Recommended Settings:

{
  "editor.formatOnSave": true,
  "[rust]": {
    "editor.defaultFormatter": "rust-lang.rust-analyzer",
    "editor.formatOnSave": true
  },
  "rust-analyzer.checkOnSave.command": "clippy",
  "[markdown]": {
    "editor.formatOnSave": true,
    "editor.defaultFormatter": "DavidAnson.vscode-markdownlint"
  },
  "markdownlint.config": {
    "MD013": { "line_length": 80 }
  }
}

Collaboration Standards

We value empathy, transparency, and practical collaboration. Please follow these standards when working with others:

  • Begin meetings with an emotion check-in (e.g., "What excites you?

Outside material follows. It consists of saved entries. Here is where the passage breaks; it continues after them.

-- ==== Sys2Proof/Machine/Environment.lean ====
section
/-! DEFINITION. The two moves of the environment (spec/10_state.md R41), and the outputs of the block (spec/30_encoding.md
R70) as functions of its state. -/

namespace Sys2Proof.Machine

/-- `EnvRx(d, b)` (R41): precondition `rx_valid[d] = 0`. -/
def envRxStep (d : Dev) (b : Byte) (s : State) : Result :=
  if s.hasDev d && !(s.dev d).rxValid then .next (s.setDev d { s.dev d with rxData := b, rxValid := true })
  else .fault (.notEnabled (.envRx d b))

/-- `EnvTxReady(d)` (R41): precondition `tx_ready[d] = 0`. -/
def envTxReadyStep (d : Dev) (s : State) : Result :=
  if s.hasDev d && !(s.dev d).txReady then .next (s.setDev d { s.dev d with txReady := true })
  else .fault (.notEnabled (.envTxReady d))

/-- The level outputs of R70 for one device. -/
structure DevPorts where
  txData : Byte
  rxie : Bool
  txie : Bool
  deriving DecidableEq, Repr

/-- The level outputs of R70. -/
structure Ports where
  ie : Bool
  devs : List DevPorts
  deriving DecidableEq, Repr

/-- What the level outputs show in a state (R70): "the current values of `IE`, `RXIE[d]`, `TXIE[d]`", and `tx_data[d]`. -/
def State.ports (s : State) : Ports := { ie := s.ie, devs := s.devs.map fun D => ⟨D.txData, D.rxie, D.txie⟩ }

/-- The pulse `rx_take[d]` of the step from `s` to `t` (R39, R70): the trace of bytes taken grew. -/
def rxTakePulse (d : Dev) (s t : State) : Bool := decide ((s.dev d).rxLog.length < (t.dev d).rxLog.length)

/-- The pulse `tx_put[d]` of the step from `s` to `t` (R40, R70). -/
def txPutPulse (d : Dev) (s t : State) : Bool := decide ((s.dev d).txLog.length < (t.dev d).txLog.length)

end Sys2Proof.Machine
end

What worries you?") to build psychological safety and surface risks early.
  • Translate technical details into user language to ensure features are user-focused and accessible.
  • Use small courtesies (like "thank you") to foster equitable knowledge sharing.
  • Communicate authentically—speak like a human, not a robot.
  • Practice empathy: it grows with use and is essential for effective teamwork.
  • Assume good intent and seek clear impact—disagree respectfully, document decisions, and move forward together.
  • Bias toward co-creation: sketches, sticky notes, and quick prototypes are preferred over long comment threads.
  • Listen past the first answer—follow-up questions deepen understanding.

"Empathy is a muscle: left unused, it atrophies; put to work, it grows." — Jamil Zaki, Stanford "Minds are mirrors to one another." — David Hume "Seeing the world through the eyes of the other, not seeing your world reflected in their eyes." — Carl Rogers

For more on our collaboration philosophy, see DEVELOPMENT-PRINCIPLES.md.